Hi Moha, yes, you are absolutely right, LSI is very resource-intensive, so its unlikely to be very useful for large datasets. I haven't needed to use this for large datasets, but I believe Mahout has a Hadoop based SVD which may be useful. Another place to look at may be the Semantic Vectors project. I haven't looked much at either yet though.

Moha said...

Glad to hear your response. But how if I keep going on developing the IR system with LSI? any suggestion?
I have another question. regarding to Wikipedia, Cosine Similarity in information retrieval context won't be negatif. still, in the example by Dr. E Gracia, there are negatif values. Can you explain it to me?

Sujit Pal said...

Yeah, apart from Mahout and Semantic Vectors, I don't have any suggestions for LSI. Also per my understanding cosine similarity is always 0-1 (0 completely dissimilar 90 degrees angle between the two in vector space to completely similar 0 degrees angle). I am not sure which of Dr Garcia's articles you are referring to, I checked the one I linked to from the post and couldn't find any string with "cosine" -- you could probably ask him for clarification about it.

Moha said...

thanks for the suggestion. about the negative value in cosine similarity perhaps you can see this tutorial of Dr. Garcia. one result of similarity calculations shows negative value. but anyway, I have got yout JTMT project from sourceforge and have tried it (especially the IndexerTest.java). one thing I don't understand is how you use the database to store the words and get the matrix? when I check the database, there is nothing I see but empty tables. can you explain the logic of the program to me or may be the steps you used to generate the matrix from the database, please? I understand how to resolve the LSI problem from extracting the text, term weighting, generating term-document matrix, calculating the SVD, creating query-document matrix, and calculate the similarity using cosine similarity, but I don't know how to generate the matrix from the database.did you erase the table records after generating the matrices? Would you please send the answer to my email as well please: new.muha@yahoo.co.id. I really need your help, please. thank you Sir.

Sujit Pal said...

Hi Moha, thanks for the link to the page...turns out I was wrong about (0,1) range for cosine similarity, it can have values from (-1,1), so thanks for the education as well :-). From wikipedia, it seems that negative values do indicate things:

The resulting similarity ranges from −1 meaning exactly opposite, to 1 meaning exactly the same, with 0 usually indicating independence, and in-between values indicating intermediate similarity or dissimilarity.

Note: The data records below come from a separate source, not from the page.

-- ==== Sys2Proof/Machine/Arith.lean ====
section
/-! DEFINITION. The integer arithmetic of the manual (Arithmetic and Counters and tags, 00): the two roundings, clamping
to a range, counters that stop at their maximum, timers on the time base, and the per-port update of a vector. -/

namespace Sys2Proof.Machine

/-- Round half up of a/b: floor((2a + b) / 2b) (Arithmetic, 00). -/
def roundHalfUp (a b : Nat) : Nat := (2 * a + b) / (2 * b)

/-- Ceiling of a/b: floor((a + b - 1) / b) (Arithmetic, 00). -/
def ceilDiv (a b : Nat) : Nat := (a + b - 1) / b

/-- A value brought to the nearer end of its range (Refusal and clamping, 00). -/
def clampTo (lo hi v : Nat) : Nat := if v < lo then lo else if hi < v then hi else v

/-- A 32-bit counter rises by n and stops at its maximum (Counters and tags, 00). -/
def bumpBy (n c : Nat) : Nat := min (c + n) Config.counterMax

/-- A 32-bit counter rises by 1. -/
def bump (c : Nat) : Nat := bumpBy 1 c

/-- A line count of a frame rises by n and stops at 65 535 (R113). -/
def bumpLines (n c : Nat) : Nat := min (c + n) Config.lineCountMax

/-- Milliseconds as microseconds. -/
def ms (n : Nat) : Nat := n * 1000

/-- What is left of a running timer at a moment of the time base; 0 when it is due or stopped. -/
def timeLeft (now : Nat) (t : Option Nat) : Nat :=
  match t with
  | some d => d - now
  | none => 0

/-- A distance on the ring of 32-bit counts: the egress count has reached w when their difference, modulo 2^32, is below
2^31 (R111). -/
def reached (egress w : Word) : Bool := decide ((egress - w).toNat < 2147483648)

/-- The same entry of a vector changed by f. -/
def modifyAt {α : Type} {n : Nat} (v : Vector α n) (i : Fin n) (f : α → α) : Vector α n :=
  v.set i.val (f (v.get i)) i.isLt

end Sys2Proof.Machine
end

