-- ==== Sys2Proof/Machine/FeedEvents.lean ====
section
/-! DEFINITION. The feed controller's events (02): the probe, its timers and the feed samples. -/

namespace Sys2Proof.Machine

/-! ## The probe (R32, R33) -/

/-- The results of a probe (R32). -/
inductive ProbeResult
  | short | valid | openEnded | invalid
  deriving DecidableEq, Repr

/-- The signature resistance of a positive difference of currents in microampere (R32). -/
def signature (delta : Nat) : Nat := roundHalfUp 4000000 delta

/-- The result of a probe from the currents at 4000 mV and at 8000 mV (R32). -/
def judgeProbe (at4V at8V : Nat) : ProbeResult :=
  if at8V = at4V then .openEnded
  else if at8V < at4V then .invalid
  else
    let r := signature (at8V - at4V)
    if r < 1000 then .short
    else if 13500 ≤ r ∧ r ≤ 16500 then .valid
    else if 500000 < r then .openEnded
    else .invalid

/-- The probe counters of R49. -/
def FeedCounters.countProbe (c : FeedCounters) : ProbeResult → FeedCounters
  | .short => { c with probes := bump c.probes, probeShort := bump c.probeShort }
  | .openEnded => { c with probes := bump c.probes, probeOpen := bump c.probeOpen }
  | .invalid => { c with probes := bump c.probes, probeInvalid := bump c.probeInvalid }
  | .valid => { c with probes := bump c.probes, probeValid := bump c.probeValid }

/-- An INVALID probe: a new one below a count of 3, else PROBE_INVALID (R33). -/
def Ev.invalidProbe (e : Ev) (p : PortId) : Ev :=
  if (e.port p).feed.invalidCount + 1 < 3 then
    (e.updFeed p fun f => { f with invalidCount := f.invalidCount + 1 }).startProbe p
  else (e.updFeed p fun f => { f with invalidCount := 0 }).raiseFault p .probeInvalid

/-- The effect of a probe's result (R32). -/
def Ev.probeEffect (e : Ev) (p : PortId) (r : ProbeResult) : Ev :=
  match r with
  | .short => (e.updFeed p fun f => { f with invalidCount := 0 }).raiseFault p .probeShort
  | .valid => (e.updFeed p fun f => { f with invalidCount := 0 }).bootRequest p
  | .openEnded =>
      (e.updFeed p fun f =>
        { f with invalidCount := 0, reprobeTimer := some (e.time + Config.reprobeTime) }).setPower p .vacant .probe
  | .invalid => e.invalidProbe p

/-- The probe completes: the source is removed and its end recorded (R28, R32). -/
def Ev.probeDone (e : Ev) (p : PortId) (at4V at8V : Nat) : Ev :=
  e.onExpiry (e.port p).feed.probeTimer fun e =>
    let r := judgeProbe at4V at8V
    (e.updFeed p fun f =>
      { f with probeTimer := none, lastProbeEnd := some e.time
               counters := f.counters.countProbe r }).probeEffect p r

/-- The re-probe timer of a VACANT port (R33). Its POWER_CHANGE bears the cause PROBE (DESIGN CHOICE, log entry 53). -/
def Ev.reprobe (e : Ev) (p : PortId) : Ev :=
  e.onExpiry (e.port p).feed.reprobeTimer fun e =>
    (e.updFeed p fun f => { f with reprobeTimer := none }).probeCheck p .probe

/-- The backoff timer (R41). -/
def Ev.backoffEnd (e : Ev) (p : PortId) : Ev :=
  e.onExpiry (e.port p).feed.backoffTimer fun e =>
    (e.updFeed p fun f => { f with backoffTimer := none }).probeCheck p .backoff

/-! ## Timers of a feed that is on (R35, R37) -/

/-- The inrush timer: the boot limit comes into force (R35). -/
def Ev.inrushEnd (e : Ev) (p : PortId) : Ev :=
  e.onExpiry (e.port p).feed.inrushTimer fun e =>
    e.updFeed p fun f => { f with inrushTimer := none, limit := limitOf f.bootLimitEstimate }

/-- The full-session timer: the retry count becomes 0 (R37). -/
def Ev.sessionEnd (e : Ev) (p : PortId) : Ev :=
  e.onExpiry (e.port p).feed.fullSessionTimer fun e =>
    e.updFeed p fun f => { f with fullSessionTimer := none, retry := 0 }

/-! ## Feed samples (R38) -/

/-- A sample recorded and compared with the limit in force; the second in a row above it is an overload (R38). -/
def Feed.sample (f : Feed) (current : Half) : Feed × Bool :=
  if current.toNat ≤ f.limit then ({ f with lastSample := current, overCount := 0 }, false)
  else if f.overCount + 1 = 2 then ({ f with lastSample := current, overCount := 0 }, true)
  else ({ f with lastSample := current, overCount := f.overCount + 1 }, false)

/-- The fault of an overload (R38). -/
def overloadKind (power : PowerState) : FaultKind := if power = .full then .portOvercurrent else .bootOverload

/-- The overload counters of R49. -/
def FeedCounters.countOverload (c : FeedCounters) (power : PowerState) : FeedCounters :=
  if power = .full then { c with overcurrents := bump c.overcurrents }
  else { c with bootOverloads := bump c.bootOverloads }

/-- The 1 ms feed sample (R38). -/
def Ev.feedSample (e : Ev) (p : PortId) (current : Half) : Ev :=
  e.onExpiry (e.port p).feed.sampleTimer fun e =>
    let power := (e.port p).feed.power
    let r := (e.port p).feed.sample current
    let e := e.updFeed p fun _ => { r.1 with sampleTimer := some (e.time + Config.millisecond) }
    if r.2 then (e.countFeed p fun c => c.countOverload power).raiseFault p (overloadKind power) else e

end Sys2Proof.Machine
end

To answer your question, the database is being used to hold the configuration for certain recognizers (in VectorGenerator right?). The data is pulled from Dr Konchady's Textmine project. You can find copies of the data under stc/main/sql which can be loaded into the db. The db itself can be created using the *_schema.sql files.

Anonymous said...

PLEASE, I need to download the following jar file:

org.apache.commons.collections15.Transformer;

Can you provide me the link
Thanks too much

Sujit Pal said...

Its here:
http://larvalabs.com/collections/

Anonymous said...

hello, Sujit.
I need to ask, what's the mean of this part :

this.dictionary = new Dictionary(
new URL("file", null, "/opt/wordnet-3.0/dict"));

in ContentWordRecognizer.java.
I'm getting an error there when I run IndexersTest.java. "java.io.IOException: Dictionary directory does not exist: \opt\wordnet-3.0\dict".
What should I do to fixed the problem ?
Thanks.

Sujit Pal said...

This is the wordnet dictionary. You will have to download and install Wordnet - I installed mine under /opt/wordnet-3.0.

Anonymous said...

can you give URL to download the dictionary ?
Note : I'm use Windows OS in my implementation.
Actually, what's the mean of /opt/wordnet-3.0 ? Is it a directory location ? Please give me a clue when I'm using Windows.
Thanks.

Sujit Pal said...

Remember, Google's your friend :-). I searched for "wordnet download" and the instructions and download location, etc were in the first result. And yes, the /opt/wordnet-3.0 refers to the directory location - in case of windows, you would probably download and install into C:\Wordnet or something instead of /opt/wordnet-3.0.

Anonymous said...

Hi Sujit,
Please explain to me, what's the main purpose to use database in this implementation.
I still don't understand with that.
Please tell me the process in detail.
Thanks, Sujit...

guru said...

hello sir,
Im required to make a web crawler in java incorporating the concept of LSI . I am totally new to java. I was going through the LSI code and i want to ask you from where can i get the package
package com.mycompany.myapp.indexers;

Im also not getting as to how will these imports work. How will i be able to use them.
import org.apache.commons.collections15.Transformer;

import Jama.Matrix;
import Jama.SingularValueDecomposition

Sujit Pal said...

@Anonymous: the database is used to store word collocations, "common" abbreviations, etc, so the recognizers can tag them as such - this is used for word and sentence boundary recognition. If you look back a few posts, you will probably find a more detailed description - in any case, the code is also available (with inline comments) on my JTMT project page (link in answer to gurus' comment).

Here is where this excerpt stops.